He wouldn't have bought The Post if he didn't intend to reinvent the news business.
jeff bezos

So why did Jeff Bezos buy The Washington Post?

While I’m sure that it will be helpful to Jeff Bezos’s sales-tax-related lobbying to have a major national newspaper in his wallet, I am quite skeptical that this was an important motivation for purchasing an asset like Post, for a variety of reasons. There are easier and cheaper ways to get legislation passed, for one. Bezos was already well-positioned to influence the Democratic party on an issue like this. And buying a newspaper raises Bezos’s profile – which isn’t always the best way to get your way in a highly partisan environment. (Will Republicans be more likely to support him on his pet issue if the Washington Post starts editorializing in its favor?)
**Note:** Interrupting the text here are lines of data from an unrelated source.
-- ==== Sys2Proof/Machine/PageOps.lean ====
section
/-!
DEFINITION. The operations of the CACHE, TRICK and PAGEMGR pages (R143 to R150, R203, R215, R217).
-/
namespace Sys2Proof.Machine

/-! Kitty windows (R144, R148, R149) -/

def Hub.kitty (h : Hub) (i : Nat) : KittyWin := SMap.get (fun _ => KittyWin.off) h.cache.kitty i
def Hub.putKitty (h : Hub) (i : Nat) (w : KittyWin) : Hub :=
  h.setCache { h.cache with kitty := SMap.set (fun _ => KittyWin.off) h.cache.kitty i w }
def kwSel (h : Hub) : Nat := h.fld pCache 0x50 0 4

/-- The staging copy. -/
def Hub.stagedKw (h : Hub) : KittyWin :=
  ⟨(h.rd pCache 0x54).toNat / 65536 * 65536 + (h.rd pCache 0x58).toNat * 2 ^ 32, h.fld pCache 0x5C 0 24, h.rd pCache 0x60⟩

def KittyWin.on (w : KittyWin) : Bool := bit w.ctrl 31
def KittyWin.owner (w : KittyWin) : Nat := bitsNat w.ctrl 0 6
def KittyWin.size (w : KittyWin) : Nat := w.units * 65536
def KittyWin.has (w : KittyWin) (h : Hub) (p l : Nat) : Bool :=
  let a := (h.part p).base.toNat + 256 * l
  decide (w.owner = p ∧ w.base ≤ a ∧ a < w.base + w.size)

/-- The checks of KW_APPLY, in order; ALIGN is for VALID = 1 alone (R149) (DEDUCED, log 38). -/
def Hub.kwCheck (h : Hub) (i : Nat) (w : KittyWin) : Nat :=
  let c := h.part w.owner
  let mask := bitsNat w.ctrl 16 12
  if !c.enabled ∨ (w.on ∧ (h.kitty i).on) then 4
  else if w.on ∧ badSpan w.base w.size then 1
  else if w.base < c.base.toNat ∨ c.base.toNat + c.units * 2097152 < w.base + w.size then 3
  else if mask = 0 ∨ (List.range (12 - min 12 h.cache.k)).any (fun b => mask / 2 ^ b % 2 = 1) then 5
  else if overlapsAny (((List.range 16).filter (fun j => j ≠ i && (h.kitty j).on)).map (fun j => ((h.kitty j).base, (h.kitty j).size)))
      w.base w.size then 2
  else 0

def execKwApply (init : Initiator) (s : State) : Host.Outcome State Fault Refusal :=
  onHub s (fun h => h.go init pCache 1 kwSel (fun h => h.putLongOp pCache (some ⟨1, h.kwCheck (kwSel h) h.stagedKw, kwSel h, false⟩)))

/-- Ways that hold a line of a scope, by place in the set. -/
def Hub.waysOf (h : Hub) (place : Nat → Bool) (scope : Way → Bool) : List Nat :=
  (h.cache.ways.filter (fun e : Nat × Way => place (e.1 % 16) && scope e.2)).map (·.1)

/-- A way that a fill, an update, a lock or a repair holds: the operation waits for it. -/
def Hub.wayBusy (h : Hub) (k : Nat) : Bool :=
  let w := h.way k
  w.held || decide (w.st = .filling ∨ w.st = .reducing ∨ w.st = .locked)

/-- Ways are written back and invalidated; once none of them holds a line the operation ends with f. -/
def Hub.clearThen (h : Hub) (ks : List Nat) (errs : Flips) (f : Hub → Hub) : Hub :=
  let h := h.emptyWays ks Hub.wayBusy errs
  (if ks.all (fun k => (h.way k).st == .invalid) then (f h).endOp pCache 0 else h).settleOn

def Hub.kwEnd (h : Hub) (o : LongOp) (errs : Flips) : Hub :=
  let w := h.stagedKw
  let old := h.kitty o.index
  if o.code ≠ 0 then h.endOp pCache o.code
  else if w.on then
    h.clearThen (h.waysOf (fun n => decide (n < 16 - h.cache.k)) (fun x => w.has h x.part.toNat x.line)) errs (fun h => h.putKitty o.index w)
  else
    h.clearThen (h.waysOf (fun _ => true) (fun x => x.pin && old.on && old.has h x.part.toNat x.line)) errs
      (fun h => h.putKitty o.index KittyWin.off)

/-! KITTY_FILL (R149) -/

/-- A KEEP read of a whole line of a partition, of the hub's own. -/
def keepRead (id p l now : Nat) : LineOp :=
  let part := BitVec.ofNat 6 p
  ⟨id, .read, .kitty, 0, 0, part, l, (ownCause part).hdr, BitVec.allOnes 256, 0, now, 0, false, 0,
    false, 0, false, false⟩

/-- The reads of a KITTY_FILL take their order instants as far as the slices have room: one for each line that is absent
(R133, R149). -/
def Hub.pumpKitty (h : Hub) : Nat → Hub
  | 0 => h
  | n + 1 =>
    let (p, l, left) := h.cache.kfill
    if left = 0 ∨ 256 ≤ h.sliceLoad (h.homeSlice p l) then h
    else
      let h := h.setCache { h.cache with kfill := (p, l + 1, left - 1) }
      if (h.findWay p l).isSome then h.pumpKitty n
      else
        let (id, h) := h.fresh
        (h.setLines { h.lines with ordered := h.lines.ordered ++ [keepRead id p l h.now] }).pumpKitty n

/-- The reads of a KITTY_FILL go on. -/
def Hub.kittyOn (h : Hub) : Hub := (h.pumpKitty h.cache.kfill.2.2).settleOn

/-- First line and number of lines of a window, as line indices of its owner's partition window. -/
def Hub.kittySpan (h : Hub) (w : KittyWin) : Nat × Nat :=
  ((w.base - (h.part w.owner).base.toNat) / 256, w.size / 256)

def execKittyFill (init : Initiator) (s : State) : Host.Outcome State Fault Refusal :=
  onHub s (fun h => h.go init pCache 2 kwSel (fun h =>
    let i := kwSel h
    let w := h.kitty i
    if !w.on then h.putLongOp pCache (some ⟨2, 4, i, false⟩)
    else (h.setCache { h.cache with kfill := (w.owner, h.kittySpan w) }).kittyOn))

/-- KITTY_FILL ends once every line of the window has been read (DEDUCED, log 37). -/
def Hub.kittyFillEnd (h : Hub) (o : LongOp) : Hub :=
  if o.code ≠ 0 then h.endOp pCache o.code
  else
    let h := h.kittyOn
    if h.cache.kfill.2.2 = 0 ∧ h.lines.ordered.all (fun x => !(x.src == .kitty && x.kind == .read)) then h.endOp pCache 0 else h

/-! FLUSH and SET_WAYS (R149) -/

/-- The lines in the scope of FLUSH_CTRL, a kitty window or partition being named by an index. -/
def Hub.flushScope (h : Hub) (scope i : Nat) (p l : Nat) : Bool :=
  if scope = 0 then true else if scope = 1 then p == i else (h.kitty i).has h p l

/-- What a FLUSH acts on: the partition of FLUSH_CTRL, else kitty window KW_SEL; OP_RESULT.INDEX shows it, with a SCOPE that names
neither too (DESIGN CHOICE, log 63). -/
def flushIndex (h : Hub) : Nat := if h.fld pCache 0x64 8 2 = 1 then h.fld pCache 0x64 0 6 else kwSel h

/-- FLUSH reaches every set at its GO: what is dirty then is written back (R149) (DEDUCED, log 37). -/
def execFlush (init : Initiator) (s : State) : Host.Outcome State Fault Refusal :=
  onHub s (fun h => h.go init pCache 3 flushIndex (fun h =>
    let scope := h.fld pCache 0x64 8 2
    let i := flushIndex h
    if scope = 3 ∨ (scope = 2 ∧ !(h.kitty i).on) then h.putLongOp pCache (some ⟨3, 4, i, false⟩)
    else h.setCache { h.cache with flush := h.dirtyLines (h.flushScope scope i) }))

/-- FLUSH ends once each line it found dirty has been written back. -/
def Hub.flushEnd (h : Hub) (o : LongOp) (errs : Flips) : Hub :=
  if o.code ≠ 0 then h.endOp pCache o.code
  else
    let h := h.cleanLines h.cache.flush errs
    let left := h.cache.flush.filter (fun e => h.lineDirty e.1 e.2)
    let h := h.setCache { h.cache with flush := left }
    (if left = [] then h.endOp pCache 0 else h).settleOn

/-- SET_WAYS; it acts on no window and no partition: OP_RESULT.INDEX is 0 (DESIGN CHOICE, log 63). -/
def execSetWays (init : Initiator) (s : State) : Host.Outcome State Fault Refusal :=
  onHub s (fun h => h.go init pCache 4 (fun _ => 0) (fun h =>
    let code := if (List.range 16).any (fun i => (h.kitty i).on) then 4 else if 12 < h.fld pCache 0x48 0 4 then 5 else 0
    h.putLongOp pCache (some ⟨4, code, 0, false⟩)))

/-- SET_WAYS ends: k ways are reserved, and no waiting allocation keeps a victim it chose before. -/
def Hub.setWaysEnd (h : Hub) (o : LongOp) (errs : Flips) : Hub :=
  let k := h.fld pCache 0x48 0 4
  if o.code ≠ 0 then h.endOp pCache o.code
  else h.clearThen (h.waysOf (fun n => decide (16 - k ≤ n)) (fun x => x.st != .invalid)) errs
      (fun h => h.setCache { h.cache with k := k, chosen := [] })

/-- An operation of the CACHE page ends. -/
def Hub.cacheOpEnd (h : Hub) (o : LongOp) (errs : Flips) : Hub :=
  match o.opcode with
  | 1 => h.kwEnd o errs
  | 2 => h.kittyFillEnd o
  | 3 => h.flushEnd o errs
  | _ => h.setWaysEnd o errs

/-! FORCE_FREE (R215) -/

def slotSel (h : Hub) : Nat := h.fld pTrick 0x70 0 8

def execForceFree (init : Initiator) (s : State) : Host.Outcome State Fault Refusal :=
  onHub s (fun h => h.go init pTrick 1 slotSel (fun h => h))

def Hub.forceFreeEnd (h : Hub) (i : Nat) : Hub :=
  let t := h.trick i
  if t.st = 0 ∨ t.st = 2 then h.endOp pTrick 1 else (h.putTrick i Trick.free).endOp pTrick 0

/-! Page tables (R203, R217, R218) -/

def pgSel (h : Hub) : Nat := h.fld pPagemgr 0x40 0 6

/-- Slots of the two ranges of a table in a segment that holds them. -/
def PageTable.slots (t : PageTable) (g : Nat) : List (Nat × Nat) :=
  let quad := bit t.ilv 0
  if !t.built ∨ (quad ∧ bitsNat t.ilv 1 2 ≠ g) then []
  else [(t.fwdFirst, if quad then t.w else ceilDiv t.w 4), (t.revFirst, if quad then t.p else ceilDiv t.p 4)]

/-- Slots in use in a segment: (first, number). -/
def Hub.usedSlots (h : Hub) (g : Nat) : List (Nat × Nat) := h.pages.tables.flatMap (fun e : Nat × PageTable => e.2.slots g)

/-- The lowest place where n slots are free in every segment named, beside ranges already chosen (R203). -/
def Hub.placeSlots (h : Hub) (gs : List Nat) (n : Nat) (taken : List (Nat × Nat)) : Option Nat :=
  let used := taken ++ gs.flatMap h.usedSlots
  let ok (x : Nat) : Bool := decide (x + n ≤ 2097152) && !used.any (fun r => decide (r.1 < x + n ∧ x < r.1 + r.2))
  (((0 :: used.map (fun r => r.1 + r.2)).filter ok).mergeSort (fun a b => decide (a ≤ b))).head?

/-- Free slots of a segment (SLOTS_FREE_SEGn). -/
def Hub.slotsFree (h : Hub) (g : Nat) : Nat := 2097152 - ((h.usedSlots g).map (·.2)).sum

def execTableBuild (init : Initiator) (s : State) : Host.Outcome State Fault Refusal :=
  onHub s (fun h => h.go init pPagemgr 1 pgSel (fun h => h))
def execTableFree (init : Initiator) (s : State) : Host.Outcome State Fault Refusal :=
  onHub s (fun h => h.go init pPagemgr 2 pgSel (fun h => h))
def execXlate (init : Initiator) (s : State) : Host.Outcome State Fault Refusal :=
  onHub s (fun h => h.go init pPagemgr 3 pgSel (fun h => h))

/-- TABLE_BUILD: every page UNALLOCATED, every backing page FREE_DIRTY. -/
def Hub.tableBuildEnd (h : Hub) (p : Nat) : Hub :=
  let c := h.part p
  if c.enabled ∨ (h.table p).built then h.endOp pPagemgr 1
  else if !c.managed then h.endOp pPagemgr 2
  else
    let w := c.units * 32
    let n := c.count * h.bigD / 256
    let gs := if c.quad then [c.seg] else [0, 1, 2, 3]
    let nf := if c.quad then w else ceilDiv w 4
    let nr := if c.quad then n else ceilDiv n 4
    match h.placeSlots gs nf [] with
    | none => h.endOp pPagemgr 3
    | some f =>
      match h.placeSlots gs nr [(f, nf)] with
      | none => h.endOp pPagemgr 3
      | some r =>
        let ilv : BitVec 3 := BitVec.ofNat 3 ((if c.quad then 1 else 0) + 2 * c.seg)
        let h := (h.freeTable p).putTable p ⟨true, c.units, c.first, c.count, ilv, f, r, w, n⟩
        let h := h.setPages { h.pages with noSpace := SMap.set (fun _ => 0) h.pages.noSpace p 0 }
        (h.noteLow p).endOp pPagemgr 0

def Hub.tableFreeEnd (h : Hub) (p : Nat) : Hub :=
  if (h.part p).enabled ∨ !(h.table p).built then h.endOp pPagemgr 1 else ((h.freeTable p).noteLow p).endOp pPagemgr 0

def Hub.xlateEnd (h : Hub) (p : Nat) : Hub :=
  let t := h.table p
  let page := h.fld pPagemgr 0x70 0 26
  let rev := bit (h.rd pPagemgr 0x70) 31
  if !t.built then h.endOp pPagemgr 1
  else if (if rev then t.p else t.w) ≤ page then h.endOp pPagemgr 4
  else (h.wr64 pPagemgr 0x74 (if rev then h.rev p page else h.fwd p page).toNat).endOp pPagemgr 0

def Hub.pagemgrOpEnd (h : Hub) (o : LongOp) : Hub :=
  match o.opcode with
  | 1 => h.tableBuildEnd o.index
  | 2 => h.tableFreeEnd o.index
  | _ => h.xlateEnd o.index

end Sys2Proof.Machine
end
But the most important reason this viewpoint is wrong, I think, is that it’s small ball. And the one game Jeff Bezos never plays is small ball. (Full disclosure: I briefly worked with Bezos before he founded Amazon, but we didn’t work closely together and I didn’t get to know him particularly well. We had lunch once. Woo-hoo.)

Perhaps Bezos bought the Washington Post in order to advance a larger ideological agenda. But apart from a general techno-libertarian orientation, we don’t know that much about what Bezos believes. Or, it might be that Bezos is just tickled by the idea of owning a major newspaper – that it’s the equivalent of buying a major sports team. The purchase makes him a player on a new stage.

I’m skeptical of these viewpoints as well. Bezos isn’t Mark Cuban; he has no reason to be looking for a new stage to play on. And if he were a political animal, we’d have seen more evidence of that fact before now.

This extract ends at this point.